- Problem description -
Up to and including the line with "a container. -/", copy the records below exactly from their first line.
Records shown section start
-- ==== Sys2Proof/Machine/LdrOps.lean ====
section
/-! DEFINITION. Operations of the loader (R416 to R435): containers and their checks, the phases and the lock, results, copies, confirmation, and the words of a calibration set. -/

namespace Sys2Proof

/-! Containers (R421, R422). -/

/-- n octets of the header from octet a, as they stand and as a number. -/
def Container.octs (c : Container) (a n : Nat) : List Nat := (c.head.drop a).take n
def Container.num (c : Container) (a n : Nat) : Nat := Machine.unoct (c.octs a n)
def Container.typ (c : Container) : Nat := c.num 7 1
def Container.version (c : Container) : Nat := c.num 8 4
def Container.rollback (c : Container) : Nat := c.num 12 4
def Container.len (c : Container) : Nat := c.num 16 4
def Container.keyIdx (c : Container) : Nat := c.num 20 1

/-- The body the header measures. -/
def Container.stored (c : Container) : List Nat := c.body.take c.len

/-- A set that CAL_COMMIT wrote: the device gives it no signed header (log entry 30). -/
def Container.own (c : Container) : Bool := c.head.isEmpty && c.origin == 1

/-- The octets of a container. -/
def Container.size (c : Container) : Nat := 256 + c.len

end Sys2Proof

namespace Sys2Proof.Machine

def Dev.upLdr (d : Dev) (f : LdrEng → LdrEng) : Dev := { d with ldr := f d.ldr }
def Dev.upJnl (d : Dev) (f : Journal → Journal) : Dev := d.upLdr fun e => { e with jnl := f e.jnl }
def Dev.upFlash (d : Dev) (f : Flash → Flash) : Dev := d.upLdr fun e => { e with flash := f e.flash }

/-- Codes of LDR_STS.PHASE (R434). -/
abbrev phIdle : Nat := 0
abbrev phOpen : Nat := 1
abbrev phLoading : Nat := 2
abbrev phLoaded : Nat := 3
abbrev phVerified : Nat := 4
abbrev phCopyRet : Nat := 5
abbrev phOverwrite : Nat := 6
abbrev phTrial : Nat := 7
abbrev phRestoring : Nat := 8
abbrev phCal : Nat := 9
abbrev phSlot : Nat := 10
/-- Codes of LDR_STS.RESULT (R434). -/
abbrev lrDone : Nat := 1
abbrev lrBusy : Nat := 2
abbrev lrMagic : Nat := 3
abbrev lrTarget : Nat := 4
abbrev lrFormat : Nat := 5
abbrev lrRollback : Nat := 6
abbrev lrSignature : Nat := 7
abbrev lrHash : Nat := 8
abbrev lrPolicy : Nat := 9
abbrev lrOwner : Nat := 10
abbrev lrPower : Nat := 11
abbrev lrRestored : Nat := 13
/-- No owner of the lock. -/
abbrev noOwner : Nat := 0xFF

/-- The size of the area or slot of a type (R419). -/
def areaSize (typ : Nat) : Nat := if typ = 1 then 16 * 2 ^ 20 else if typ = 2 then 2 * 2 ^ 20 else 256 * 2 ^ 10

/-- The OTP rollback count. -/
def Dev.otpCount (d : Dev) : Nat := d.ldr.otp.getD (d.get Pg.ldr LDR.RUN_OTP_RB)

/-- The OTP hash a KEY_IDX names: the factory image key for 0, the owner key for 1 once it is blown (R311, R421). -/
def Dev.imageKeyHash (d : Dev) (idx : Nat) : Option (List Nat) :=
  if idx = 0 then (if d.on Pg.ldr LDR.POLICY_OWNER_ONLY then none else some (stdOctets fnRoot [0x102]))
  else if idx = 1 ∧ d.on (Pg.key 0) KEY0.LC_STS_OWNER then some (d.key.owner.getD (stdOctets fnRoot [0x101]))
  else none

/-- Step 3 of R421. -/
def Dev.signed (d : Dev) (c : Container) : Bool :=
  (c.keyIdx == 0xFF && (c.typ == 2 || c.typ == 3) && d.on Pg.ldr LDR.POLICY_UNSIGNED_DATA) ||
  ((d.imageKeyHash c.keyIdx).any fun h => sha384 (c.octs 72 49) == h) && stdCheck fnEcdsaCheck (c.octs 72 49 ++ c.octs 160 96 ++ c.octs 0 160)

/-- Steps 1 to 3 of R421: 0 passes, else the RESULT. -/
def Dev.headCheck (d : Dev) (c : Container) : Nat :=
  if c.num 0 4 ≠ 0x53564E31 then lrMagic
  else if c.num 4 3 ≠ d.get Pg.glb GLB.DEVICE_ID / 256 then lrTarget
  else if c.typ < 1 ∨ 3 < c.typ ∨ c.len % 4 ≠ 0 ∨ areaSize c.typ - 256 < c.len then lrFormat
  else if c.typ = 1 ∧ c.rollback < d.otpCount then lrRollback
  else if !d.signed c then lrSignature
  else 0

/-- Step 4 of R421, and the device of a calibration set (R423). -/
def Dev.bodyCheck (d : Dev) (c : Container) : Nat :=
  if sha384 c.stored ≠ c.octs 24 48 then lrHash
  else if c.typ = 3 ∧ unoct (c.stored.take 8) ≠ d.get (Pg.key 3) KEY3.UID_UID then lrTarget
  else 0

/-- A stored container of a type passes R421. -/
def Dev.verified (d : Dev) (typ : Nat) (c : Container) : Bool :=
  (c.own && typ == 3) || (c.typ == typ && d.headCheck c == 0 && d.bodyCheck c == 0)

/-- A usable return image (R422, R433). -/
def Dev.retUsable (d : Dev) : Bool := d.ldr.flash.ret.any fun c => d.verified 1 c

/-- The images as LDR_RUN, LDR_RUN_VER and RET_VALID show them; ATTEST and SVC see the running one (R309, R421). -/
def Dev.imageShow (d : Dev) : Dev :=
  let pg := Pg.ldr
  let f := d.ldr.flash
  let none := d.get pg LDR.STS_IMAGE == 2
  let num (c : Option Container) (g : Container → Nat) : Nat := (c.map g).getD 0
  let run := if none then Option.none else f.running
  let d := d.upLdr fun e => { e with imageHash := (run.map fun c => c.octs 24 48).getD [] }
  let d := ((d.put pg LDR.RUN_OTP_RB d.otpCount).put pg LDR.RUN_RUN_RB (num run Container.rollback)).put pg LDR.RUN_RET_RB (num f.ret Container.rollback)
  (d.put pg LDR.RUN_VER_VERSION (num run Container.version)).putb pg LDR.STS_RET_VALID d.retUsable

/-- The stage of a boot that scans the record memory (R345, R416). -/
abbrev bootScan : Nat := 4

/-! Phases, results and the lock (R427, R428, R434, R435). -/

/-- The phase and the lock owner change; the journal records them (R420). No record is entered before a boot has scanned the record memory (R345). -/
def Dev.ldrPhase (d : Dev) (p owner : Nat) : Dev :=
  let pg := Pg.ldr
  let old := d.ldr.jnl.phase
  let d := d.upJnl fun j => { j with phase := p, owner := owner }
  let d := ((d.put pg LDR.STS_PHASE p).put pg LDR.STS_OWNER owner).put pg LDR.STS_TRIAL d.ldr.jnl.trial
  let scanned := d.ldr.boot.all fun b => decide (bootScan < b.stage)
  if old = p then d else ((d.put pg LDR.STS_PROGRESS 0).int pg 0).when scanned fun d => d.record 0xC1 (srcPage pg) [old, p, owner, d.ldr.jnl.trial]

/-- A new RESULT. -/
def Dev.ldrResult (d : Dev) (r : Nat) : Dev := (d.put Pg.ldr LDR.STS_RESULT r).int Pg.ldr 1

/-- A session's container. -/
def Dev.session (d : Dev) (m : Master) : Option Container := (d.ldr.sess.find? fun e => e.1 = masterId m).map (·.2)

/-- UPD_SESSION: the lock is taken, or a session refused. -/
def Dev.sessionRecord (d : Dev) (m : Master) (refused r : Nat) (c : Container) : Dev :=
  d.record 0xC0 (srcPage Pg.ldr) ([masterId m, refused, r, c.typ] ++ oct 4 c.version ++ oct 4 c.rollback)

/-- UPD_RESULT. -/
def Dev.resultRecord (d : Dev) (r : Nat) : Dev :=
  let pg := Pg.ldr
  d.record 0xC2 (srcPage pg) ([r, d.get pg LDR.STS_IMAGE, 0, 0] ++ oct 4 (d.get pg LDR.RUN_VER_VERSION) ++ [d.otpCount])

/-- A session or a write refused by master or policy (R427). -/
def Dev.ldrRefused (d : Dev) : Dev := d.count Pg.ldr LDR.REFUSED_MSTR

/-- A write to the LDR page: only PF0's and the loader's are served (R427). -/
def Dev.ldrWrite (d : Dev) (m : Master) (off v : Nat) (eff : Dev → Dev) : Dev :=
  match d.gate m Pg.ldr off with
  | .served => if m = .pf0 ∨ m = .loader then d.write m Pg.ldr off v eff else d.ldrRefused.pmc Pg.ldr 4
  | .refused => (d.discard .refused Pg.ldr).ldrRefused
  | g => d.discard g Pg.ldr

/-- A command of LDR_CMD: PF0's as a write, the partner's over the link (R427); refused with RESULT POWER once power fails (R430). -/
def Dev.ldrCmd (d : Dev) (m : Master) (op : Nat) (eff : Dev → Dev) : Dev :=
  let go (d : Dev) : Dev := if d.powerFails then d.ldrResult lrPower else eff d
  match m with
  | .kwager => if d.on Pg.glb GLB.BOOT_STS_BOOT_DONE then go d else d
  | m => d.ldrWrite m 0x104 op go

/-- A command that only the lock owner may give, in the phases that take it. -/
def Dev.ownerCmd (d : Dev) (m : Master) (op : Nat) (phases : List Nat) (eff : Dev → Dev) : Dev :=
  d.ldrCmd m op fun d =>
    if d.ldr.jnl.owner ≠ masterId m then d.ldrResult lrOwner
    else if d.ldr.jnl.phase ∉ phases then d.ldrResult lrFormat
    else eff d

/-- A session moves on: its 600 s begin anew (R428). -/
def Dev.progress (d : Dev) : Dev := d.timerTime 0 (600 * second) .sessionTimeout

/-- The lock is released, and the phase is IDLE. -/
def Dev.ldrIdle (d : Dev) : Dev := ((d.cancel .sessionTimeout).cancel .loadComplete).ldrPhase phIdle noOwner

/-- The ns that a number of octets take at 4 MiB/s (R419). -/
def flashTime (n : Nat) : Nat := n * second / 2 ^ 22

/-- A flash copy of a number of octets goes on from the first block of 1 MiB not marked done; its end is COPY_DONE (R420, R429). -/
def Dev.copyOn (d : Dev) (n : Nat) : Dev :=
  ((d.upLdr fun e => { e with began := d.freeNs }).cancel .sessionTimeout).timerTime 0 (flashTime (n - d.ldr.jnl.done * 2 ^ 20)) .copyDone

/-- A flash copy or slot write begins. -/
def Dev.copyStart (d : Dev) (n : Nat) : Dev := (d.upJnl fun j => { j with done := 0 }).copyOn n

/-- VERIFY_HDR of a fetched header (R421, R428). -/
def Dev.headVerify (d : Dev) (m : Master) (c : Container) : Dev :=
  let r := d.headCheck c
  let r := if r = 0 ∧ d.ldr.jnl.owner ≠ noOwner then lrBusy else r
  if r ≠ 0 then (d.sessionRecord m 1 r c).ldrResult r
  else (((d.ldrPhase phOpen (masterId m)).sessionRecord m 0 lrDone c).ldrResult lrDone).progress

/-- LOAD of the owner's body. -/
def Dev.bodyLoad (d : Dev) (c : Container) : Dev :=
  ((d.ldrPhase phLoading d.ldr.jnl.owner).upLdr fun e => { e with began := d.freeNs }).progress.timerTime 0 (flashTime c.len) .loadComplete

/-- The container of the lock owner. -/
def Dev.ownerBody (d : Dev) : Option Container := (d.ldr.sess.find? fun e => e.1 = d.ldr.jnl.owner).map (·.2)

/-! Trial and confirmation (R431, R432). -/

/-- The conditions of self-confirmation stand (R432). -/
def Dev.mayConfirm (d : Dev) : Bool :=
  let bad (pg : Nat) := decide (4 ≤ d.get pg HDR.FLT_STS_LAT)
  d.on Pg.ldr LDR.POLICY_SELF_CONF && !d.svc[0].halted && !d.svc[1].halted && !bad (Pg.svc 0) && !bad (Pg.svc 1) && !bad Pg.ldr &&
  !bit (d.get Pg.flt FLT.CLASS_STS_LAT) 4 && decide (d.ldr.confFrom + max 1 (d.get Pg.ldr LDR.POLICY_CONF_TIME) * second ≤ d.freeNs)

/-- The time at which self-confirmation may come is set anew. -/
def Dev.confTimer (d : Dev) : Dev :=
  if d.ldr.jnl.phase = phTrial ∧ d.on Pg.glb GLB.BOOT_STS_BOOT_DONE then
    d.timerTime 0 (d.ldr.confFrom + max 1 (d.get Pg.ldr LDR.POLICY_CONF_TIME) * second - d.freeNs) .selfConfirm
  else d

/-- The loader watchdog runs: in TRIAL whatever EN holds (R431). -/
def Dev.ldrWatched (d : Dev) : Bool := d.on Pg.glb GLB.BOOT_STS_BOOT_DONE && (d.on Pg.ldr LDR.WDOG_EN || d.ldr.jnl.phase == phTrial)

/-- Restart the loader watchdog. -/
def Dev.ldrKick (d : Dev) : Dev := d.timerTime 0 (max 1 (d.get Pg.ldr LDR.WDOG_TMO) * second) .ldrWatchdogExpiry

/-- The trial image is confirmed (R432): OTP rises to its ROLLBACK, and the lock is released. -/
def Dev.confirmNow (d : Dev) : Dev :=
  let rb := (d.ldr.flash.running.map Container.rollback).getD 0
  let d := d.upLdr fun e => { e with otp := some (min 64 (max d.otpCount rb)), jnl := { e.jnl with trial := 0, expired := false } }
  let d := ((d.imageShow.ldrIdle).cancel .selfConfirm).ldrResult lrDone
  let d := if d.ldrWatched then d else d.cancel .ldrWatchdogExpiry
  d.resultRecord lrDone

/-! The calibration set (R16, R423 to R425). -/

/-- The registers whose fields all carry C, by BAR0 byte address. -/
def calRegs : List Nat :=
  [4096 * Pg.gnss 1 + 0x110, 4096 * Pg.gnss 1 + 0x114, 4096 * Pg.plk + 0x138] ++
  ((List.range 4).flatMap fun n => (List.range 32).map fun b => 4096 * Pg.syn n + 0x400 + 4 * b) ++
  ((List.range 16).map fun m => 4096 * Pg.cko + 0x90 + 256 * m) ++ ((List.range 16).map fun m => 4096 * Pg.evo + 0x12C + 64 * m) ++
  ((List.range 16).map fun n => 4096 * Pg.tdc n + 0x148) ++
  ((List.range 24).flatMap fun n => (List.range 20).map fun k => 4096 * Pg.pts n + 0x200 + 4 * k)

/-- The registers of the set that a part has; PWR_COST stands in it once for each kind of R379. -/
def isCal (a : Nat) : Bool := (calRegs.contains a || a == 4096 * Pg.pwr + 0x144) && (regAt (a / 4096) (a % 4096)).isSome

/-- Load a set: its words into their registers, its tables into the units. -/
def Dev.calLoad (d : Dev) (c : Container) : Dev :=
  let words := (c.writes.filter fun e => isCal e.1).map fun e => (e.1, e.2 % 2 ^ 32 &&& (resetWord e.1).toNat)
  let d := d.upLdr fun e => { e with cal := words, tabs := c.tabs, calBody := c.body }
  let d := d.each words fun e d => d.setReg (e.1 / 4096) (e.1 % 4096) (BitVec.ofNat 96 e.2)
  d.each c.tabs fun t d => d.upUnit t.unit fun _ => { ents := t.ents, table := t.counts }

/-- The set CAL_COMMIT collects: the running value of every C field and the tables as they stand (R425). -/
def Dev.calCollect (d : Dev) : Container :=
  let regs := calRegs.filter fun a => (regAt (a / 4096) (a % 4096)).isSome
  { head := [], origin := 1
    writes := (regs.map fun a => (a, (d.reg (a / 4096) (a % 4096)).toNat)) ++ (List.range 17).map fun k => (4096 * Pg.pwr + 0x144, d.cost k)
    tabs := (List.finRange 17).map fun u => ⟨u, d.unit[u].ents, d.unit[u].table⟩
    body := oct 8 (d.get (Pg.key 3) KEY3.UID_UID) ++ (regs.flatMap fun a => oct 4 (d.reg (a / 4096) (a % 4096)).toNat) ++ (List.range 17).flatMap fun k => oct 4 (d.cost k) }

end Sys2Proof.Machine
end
Records shown section end
- Response below -
-- ==== Sys2Proof/Machine/LdrOps.lean ====
section
/-! DEFINITION. Operations of the loader (R416 to R435): containers and their checks, the phases and the lock, results, copies, confirmation, and the words of a calibration set. -/

namespace Sys2Proof

/-! Containers (R421, R422). -/

/-- n octets of the header from octet a, as they stand and as a number. -/
def Container.octs (c : Container) (a n : Nat) : List Nat := (c.head.drop a).take n
def Container.num (c : Container) (a n : Nat) : Nat := Machine.unoct (c.octs a n)
def Container.typ (c : Container) : Nat := c.num 7 1
def Container.version (c : Container) : Nat := c.num 8 4
def Container.rollback (c : Container) : Nat := c.num 12 4
def Container.len (c : Container) : Nat := c.num 16 4
def Container.keyIdx (c : Container) : Nat := c.num 20 1

/-- The body the header measures. -/
def Container.stored (c : Container) : List Nat := c.body.take c.len

/-- A set that CAL_COMMIT wrote: the device gives it no signed header (log entry 30). -/
def Container.own (c : Container) : Bool := c.head.isEmpty && c.origin == 1

/-- The octets of a container. -/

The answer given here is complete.